Further severe weather is forecast to hit around NSW amid the ongoing recovery from repeated floods in the north of the state.

Widespread rainfall is expected to hit with up to 50 millimetres predicted in the Hunter, central and southern coastal regions on Wednesday, Bureau of Meteorology hydrologist Ailsa Schofield says.

Rain is forecast to increase on Thursday, with isolated falls up to 250mm possible in some areas.

A flood watch has been issued for minor to moderate flooding on the Nepean, Hawkesbury, Colo, Georges and Woronora River.

Localised flooding is also expected along the Macdonald and Parramatta Rivers and areas in north and south Sydney.

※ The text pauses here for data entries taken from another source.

namespace Sys2Proof.Proofs
open Sys2Proof Sys2Proof.Machine Sys2Proof.Laws

variable {s : State} {c : Ch} {r : Sys2Proof.Ring} {env : Env} {x : AttnCtx} {d : Nat} {grist : Bool}

/-! ## Batches -/

/-- A run in which no sequence waits or stops retires with the flags and the lowest COVERAGE of all (R157). -/
theorem runAttn_goes (hfirst : (runSeq s c r env x).2.2 = .go) :
    let y := runSubs (runSeq s c r env x).2.1.subs (runSeq s c r env x).1 c r env (runSeq s c r env x).2.1
    y.2.2 = .go →
    runAttn s c r env x = retire y.1 c r { status := 0, flags := y.2.1.flags, minCov := y.2.1.minCov, detail := 0, result := 0 } := by
  intro y hrest
  rw [runAttn_seqGoes hfirst, attnEnd]
  show (match y.2.2 with | .go => _ | .wait g => _ | .stop e n => _) = _
  rw [hrest]

/-- A batch whose list and body are allowed, and whose sequences all pass with their owners' keys loaded, is admitted and runs from the first. -/
theorem batchBody_runs {p : AttnParams} {ps : List AttnParams}
    (hlist : inT0 (fld d 1012 989) (listWidth grist * (List.range (fld d 1023 1018 + 1)).length) = true)
    (hpriv : touchesPriv (fld d 1012 989) (listWidth grist * (List.range (fld d 1023 1018 + 1)).length) = false) (hbody : batchBad grist d = false)
    (hplan : batchPlan s c grist d (List.range (fld d 1023 1018 + 1)) (fld d 879 856) (fld d 855 832) = .ok (p :: ps))
    (hkeys : batchKeyless s c (p :: ps) = none) (hfresh : freshHead s c r = true) :
    let slots := (p :: ps).map (fun x => x.slot)
    (dedup slots).any (useFull s c) = false →
    batchBody grist s c r env d =
      runAttn ((dedup slots).foldl (fun t x => countUse t c r x) s) c r env (attnStart p ps slots (hdrOf d).tag) := by
  intro slots hroom
  unfold batchBody
  dsimp only
  rw [if_neg (by rw [hlist, hpriv]; decide), if_neg (by simp [hbody]), hplan]
  dsimp only
  rw [hkeys]
  exact admitUse_fresh hfresh hroom _

/-- A batch descriptor that nothing holds back runs its body, of `AttendGrist` or of `AttendRagged`. -/
theorem exec_batch_runs (hrun : runsNow s c r (if grist then 0x02 else 0x03) = true) :
    exec (if grist then .attendGrist c r env else .attendRagged c r env) s =
      .next (batchBody grist (takeEnv s c env) c r env (headDesc s c r)) := by
  cases grist with
  | true => exact congrArg Host.Outcome.next (runHead_runs (op := 0x02) hrun _)
  | false => exact congrArg Host.Outcome.next (runHead_runs (op := 0x03) hrun _)

/-- Settles O19: the plan's sequences run from the first, on their own row or on the row of a presence gate's change. -/
theorem batchAttentionRuns : Obligations.BatchAttentionRuns := by
  refine ⟨?batch, ?goesOn⟩
  case batch =>
    intro c r env s grist hrun d s1 is n hlist hpriv hbody p ps hplan hkeys slots hfresh hroom y0 y hfirst hrest
    rw [exec_batch_runs hrun, batchBody_runs hlist hpriv hbody hplan hkeys hfresh hroom]
    exact congrArg _ (runAttn_goes hfirst hrest)
  case goesOn =>
    intro c r env s g x hw hold hup y0 y hfirst hrest
    show execPresenceGateRelease c r env s = _
    rw [execPresenceGateRelease, hw]
    dsimp only
    rw [if_pos hup, underOwn, hold]
    exact congrArg _ (runAttn_goes hfirst hrest)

“Any additional rainfall could quickly escalate to flash flooding and we may see riverine flooding across large portions of the state as well,” SES Assistant Commissioner Dean Storey said.

Authorities are preparing and pre-deploying to places at risk, Mr Storey said, adding people should ensure they know what they’re going to do if they’re told to evacuate.

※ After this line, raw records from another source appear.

/-- The place of a monomial in the list of 2-operand opcodes; the ALU NOP is at 0 (R122). -/
def Mono.place : Mono → Nat
  | .clr => 1
  | .inc => 2
  | .dec => 3
  | .abs => 4
  | .not => 5
  | .neg => 6
  | .clip => 7
  | .rnd => 8
  | .exp => 9
  | .put => 10
  | .aca => 11
  | .acs => 12
  | .div => 13

/-- The monomial at a place other than 0. -/
def Mono.ofPlace : Nat → Option Mono
  | 1 => some .clr
  | 2 => some .inc
  | 3 => some .dec
  | 4 => some .abs
  | 5 => some .not
  | 6 => some .neg
  | 7 => some .clip
  | 8 => some .rnd
  | 9 => some .exp
  | 10 => some .put
  | 11 => some .aca
  | 12 => some .acs
  | 13 => some .div
  | _ => none

/-- The parallel word of a monomial; CLR has one operand (R121). -/
def Mono.instr (m : Mono) (op1 op2 : GReg) (p : Par) : Instr :=
  match m with
  | .clr => .clr op2 p
  | .inc => .inc op1 op2 p
  | .dec => .dec op1 op2 p
  | .abs => .abs op1 op2 p
  | .not => .not op1 op2 p
  | .neg => .neg op1 op2 p
  | .clip => .clip op1 op2 p
  | .rnd => .rnd op1 op2 p
  | .exp => .exp op1 op2 p
  | .put => .put op1 op2 p
  | .aca => .aca op1 op2 p
  | .acs => .acs op1 op2 p
  | .div => .div op1 op2 p

/-- One LSPA side from its fields; with `nop` the other fields have no meaning (R106, log 12). -/
def decodeParSide (c : Codes) (d dp modi reg : Nat) : Except DecodeError (Option ParSide) :=
  match placeOf c.modi modi with
  | none => .error .modi
  | some 0 => .ok none
  | some k =>
    match Modi.ofPlace k with
    | some m => .ok (some ⟨Dir.ofCode c d, Fin.ofNat 4 dp, m, Fin.ofNat 8 reg⟩)
    | none => .error .modi

/-- The parallel load/store fields of rows 1 and 2 (R102, R103, R106). -/
def decodePar (c : Codes) (w : Word32) : Except DecodeError Par :=
  match decodeParSide c (fld w 17 1) (fld w 14 2) (fld w 11 3) (fld w 8 3),
      decodeParSide c (fld w 16 1) (fld w 6 2) (fld w 3 3) (fld w 0 3) with
  | .ok x, .ok y => .ok ⟨x, y⟩
  | .error e, _ => .error e
  | _, .error e => .error e

/-- One LSSE side from its fields (R107): suf and d are one of the eight pairs also where the side is
absent (R123). -/
def decodePartSide (c : Codes) (suf d dp modi reg : Nat) : Except DecodeError (Option PartSide) :=
  match PartOp.ofCodes c suf d, placeOf c.modi modi with
  | none, _ => .error .suffix
  | _, none => .error .modi
  | some _, some 0 => .ok none
  | some o, some k =>
    match Modi.ofPlace k with
    | some m => .ok (some ⟨o, Fin.ofNat 4 dp, m, Fin.ofNat 8 reg⟩)
    | none => .error .modi

/-- The operation at a place of the 3-operand list (R122). -/
def op3Instr (k : Nat) (a b d : GReg) (p : Par) : Option Instr :=
  match k with
  | 0 => some (.madd a b d p)
  | 1 => some (.msub a b d p)
  | 2 => some (.suma a b d p)
  | 3 => some (.uuma a b d p)
  | 4 => some (.mas1 a b d p)
  | 5 => some (.mas16 a b d p)
  | 6 => some (.mpy a b d p)
  | 7 => some (.add a b d p)
  | 8 => some (.sub a b d p)
  | 9 => some (.sra a b d p)
  | 10 => some (.srl a b d p)
  | 11 => some (.sll a b d p)
  | 12 => some (.and a b d p)
  | 13 => some (.or a b d p)
  | 14 => some (.xor a b d p)
  | 15 => some (.lt a b d p)
  | _ => none

/-- Row 1: trinomials and register binomials (R102, R122). -/
def decodeOp3 (c : Codes) (w : Word32) : Except DecodeError Instr :=
  match decodePar c w with
  | .error e => .error e
  | .ok p =>
    match (placeOf c.op3 (fld w 24 4)).bind
        (fun k => op3Instr k (fldReg w 28) (fldReg w 21) (fldReg w 18) p) with
    | some i => .ok i
    | none => .error .opcode

/-- Row 2: monomials and the ALU NOP with parallel load/store (R103); the ALU NOP without a transfer
is the whole-word NOP (R117, log 13). -/
def decodeOp2 (c : Codes) (w : Word32) : Except DecodeError Instr :=
  match decodePar c w with
  | .error e => .error e
  | .ok p =>
    match placeOf c.op2 (fld w 24 4) with
    | none => .error .opcode
    | some 0 => if p.x.isSome || p.y.isSome then .ok (.lspa p) else .ok .nop
    | some k =>
      match Mono.ofPlace k with
      | none => .error .opcode
      | some m =>
        if m = .clr ∧ fld w 21 3 ≠ fld w 18 3 then .error .clrFields
        else .ok (m.instr (fldReg w 21) (fldReg w 18) p)

/-- The cond and top fields of rows 3, 8, 10, 14, 15, 16 (R118). -/
def decodeCond (c : Codes) (w : Word32) : Except DecodeError (Cond × GReg) :=
  match (placeOf c.cond (fld w 3 4)).bind Cond.ofPlace with
  | some k => .ok (k, fldReg w 0)
  | none => .error .condition

/-- Row 3: a monomial with a condition (R104); the ALU NOP is no statement there (R150, R366). -/
def decodeOp2Cond (c : Codes) (w : Word32) : Except DecodeError Instr :=
  if fld w 7 11 ≠ 0 then .error .unusedBit
  else
    match decodeCond c w with
    | .error e => .error e
    | .ok (k, top) =>
      match placeOf c.op2 (fld w 24 4) with
      | none => .error .opcode
      | some 0 => .error .emptyCondition
      | some j =>
        match Mono.ofPlace j with
        | none => .error .opcode
        | some m =>
          if m = .clr ∧ fld w 21 3 ≠ fld w 18 3 then .error .clrFields
          else .ok (.cond k top (.mono m (fldReg w 21) (fldReg w 18)))

/-- The operation at a place of the immediate list (R122). -/
def opImmInstr (k : Nat) (a b : GReg) (imm : Word16) : Option Instr :=
  match k with
  | 0 => some (.iadd a b imm)
  | 1 => some (.isub a b imm)
  | 2 => some (.isra a b imm)
  | 3 => some (.isrl a b imm)
  | 4 => some (.isll a b imm)
  | 5 => some (.iand a b imm)
  | 6 => some (.ior a b imm)
  | 7 => some (.ixor a b imm)
  | _ => none

/-- Row 4: immediate binomials (R105). -/
def decodeOpImm (c : Codes) (w : Word32) : Except DecodeError Instr :=
  if fld w 16 2 ≠ 0 then .error .unusedBit
  else
    match (placeOf c.opImm (fld w 24 4)).bind
        (fun k => opImmInstr k (fldReg w 21) (fldReg w 18) (fldImm w 0)) with
    | some i => .ok i
    | none => .error .opcode

/-- Row 5: LSSE (R107). -/
def decodeLsse (c : Codes) (w : Word32) : Except DecodeError Instr :=
  if fld w 18 2 ≠ 0 then .error .unusedBit
  else
    match decodePartSide c (fld w 23 3) (fld w 17 1) (fld w 14 2) (fld w 11 3) (fld w 8 3),
        decodePartSide c (fld w 20 3) (fld w 16 1) (fld w 6 2) (fld w 3 3) (fld w 0 3) with
    | .ok x, .ok y => .ok (.lsse ⟨x, y⟩)
    | .error e, _ => .error e
    | _, .error e => .error e

/-- The space bit of LSDA (R108). -/
def Space.code (c : Codes) (sp : Space) : Nat := bitCode c.yIsOne (sp == .y)

/-- The space a bit of LSDA stands for. -/
def Space.ofCode (c : Codes) (bit : Nat) : Space := if bitMeans c.yIsOne bit then .y else .x

/-- Row 6: LSDA (R108). -/
def decodeLsda (c : Codes) (w : Word32) : Except DecodeError Instr :=
  if fld w 17 2 ≠ 0 then .error .unusedBit
  else
    match PartOp.ofCodes c (fld w 20 3) (fld w 16 1) with
    | none => .error .suffix
    | some o => .ok (.lsda o (fldReg w 23) (Space.ofCode c (fld w 19 1)) (fldImm w 0))

/-- Row 7: LSIM (R109). -/
def decodeLsim (c : Codes) (w : Word32) : Except DecodeError Instr :=
  match PartOp.ofCodes c (fld w 20 3) (fld w 16 1) with
  | none => .error .suffix
  | some o => .ok (.lsim o (fldReg w 23) (fldReg w 17) (fldImm w 0))

/-- A word with cond and top: the plain statement under EVER, else the conditional one. -/
def withCond (c : Codes) (w : Word32) (plain : Instr) (b : CondBody) : Except DecodeError Instr :=
  match decodeCond c w with
  | .error e => .error e
  | .ok (.ever, _) => .ok plain
  | .ok (k, top) => .ok (.cond k top b)

/-- The direction bit of MOV, 0 for `dest = rl` and 1 for `rl = source` (R110). -/
def MovDir.code : MovDir → Nat
  | .toSpecial => 0
  | .fromSpecial => 1

/-- Rows 8-11: MOV (R110). Bit 22 = 0 goes with the address-unit registers, bit 22 = 1 with the
others. -/
def decodeMov (c : Codes) (w : Word32) : Except DecodeError Instr :=
  let r := fldReg w 23
  let d : MovDir := if fld w 16 1 = 0 then .toSpecial else .fromSpecial
  if fld w 22 1 = 0 then
    if fld w 7 9 ≠ 0 then .error .unusedBit
    else
      match (placeOf c.addrReg (fld w 17 5)).bind AddrReg.ofPlace with
      | none => .error .regCode
      | some a => withCond c w (.mov d (.addr a) r) (.mov d a r)
  else if fld w 0 16 ≠ 0 then .error .unusedBit
  else
    match (placeOf c.ctlReg (fld w 17 5)).bind CtlReg.ofPlace with
    | none => .error .regCode
    | some k => .ok (.mov d (.ctl k) r)

/-- Rows 12 and 13: LDI (R111). -/
def decodeLdi (c : Codes) (w : Word32) : Except DecodeError Instr :=
  if fld w 16 1 = 0 then
    if fld w 22 4 ≠ 0 then .error .unusedBit
    else
      match (placeOf c.addrReg (fld w 17 5)).bind AddrReg.ofPlace with
      | none => .error .regCode
      | some a => .ok (.ldi (.addr a) (fldImm w 0))
  else if fld w 17 6 ≠ 0 then .error .unusedBit
  else .ok (.ldi (.rl (fldReg w 23)) (fldImm w 0))

/-- Row 14: relative jump and call (R112). -/
def decodeJmp (c : Codes) (w : Word32) : Except DecodeError Instr :=
  if fld w 23 2 ≠ 0 then .error .unusedBit
  else if bitMeans c.callIsOne (fld w 25 1) then withCond c w (.call (fldImm w 7)) (.call (fldImm w 7))
  else withCond c w (.jmp (fldImm w 7)) (.jmp (fldImm w 7))

/-- Row 15: indirect jump and call (R113). -/
def decodeJreg (c : Codes) (w : Word32) : Except DecodeError Instr :=
  if fld w 20 5 ≠ 0 ∨ fld w 7 10 ≠ 0 then .error .unusedBit
  else if bitMeans c.callIsOne (fld w 25 1) then withCond c w (.creg (fldReg w 17)) (.creg (fldReg w 17))
  else withCond c w (.jreg (fldReg w 17)) (.jreg (fldReg w 17))

/-- Row 16: return and interrupt return (R114). -/
def decodeRet (c : Codes) (w : Word32) : Except DecodeError Instr :=
  if fld w 7 18 ≠ 0 then .error .unusedBit
  else if bitMeans c.retiIsOne (fld w 25 1) then withCond c w .reti .reti
  else withCond c w .ret .ret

The SES has responded to more than 31,400 calls for help and performed more than 2200 flood rescues across the state in the past six weeks.

The severe weather predicted for the rest of the week comes as residents in the state’s north continue recovery efforts from two major floods in the space of a month.

Premier Dominic Perrottet visited the flood-hit town of Wardell on Tuesday to announce the $67 million support package for schools, TAFE and child care.

The package includes additional counselling for staff who have also been affected by the floods.

School principals in northern NSW will be responsible for distributing new support measures to help teachers and students return to school.

Principals were the best placed to understand who needs support and ensure they get it, Education Minister Sarah Mitchell said.


Some of the support could include reimbursing receipts for purchases by teachers and parents or providing vouchers for local businesses.

Families can access $500 grants for each student to replace things such as school uniforms, bags and sporting equipment, as well as paying for other school expenses such as excursions.

Teachers who have lost resources including laptops can apply for $1000 to replace them.

About 20 schools were affected by the floods, five of which had been significantly damaged, which may require buildings to be demolished and rebuilt, Ms Mitchell said.

Prime Minister Scott Morrison said on Tuesday that he had written to Premier Dominic Perrottet to stress his government was happy to share the costs of the flood support programs.

Mr Perrottet said when announcing new grants on Monday that NSW would welcome support from the federal government.


“But ultimately we’re not going to wait, we’re going to get on with the job,” Mr Perrottet said.

Mr Morrison also disputed criticism from NSW upper house MP Catherine Cusack, who announced two weeks ago she would quit parliament over discrepancies in flood support between electorates.

Ms Cusack has been speaking out against Mr Morrison in the media this week, joining other critics within the Liberal Party.

The prime minister said Ms Cusack’s anger was misplaced, and defended the previous funding announcement.

“We listed those first three LGAs because they were the most obvious ones and it was the advice of our agencies … and we extended to the others,” Mr Morrison said.

Submissions opened on Monday for the inquiry into the NSW floods, which is being led by NSW Independent Planning Commission chair Mary O’Kane and former NSW Police commissioner Mick Fuller.


The public can make submissions via post, online or in person at ServiceNSW centres and recovery centres as well as at local hearing sessions.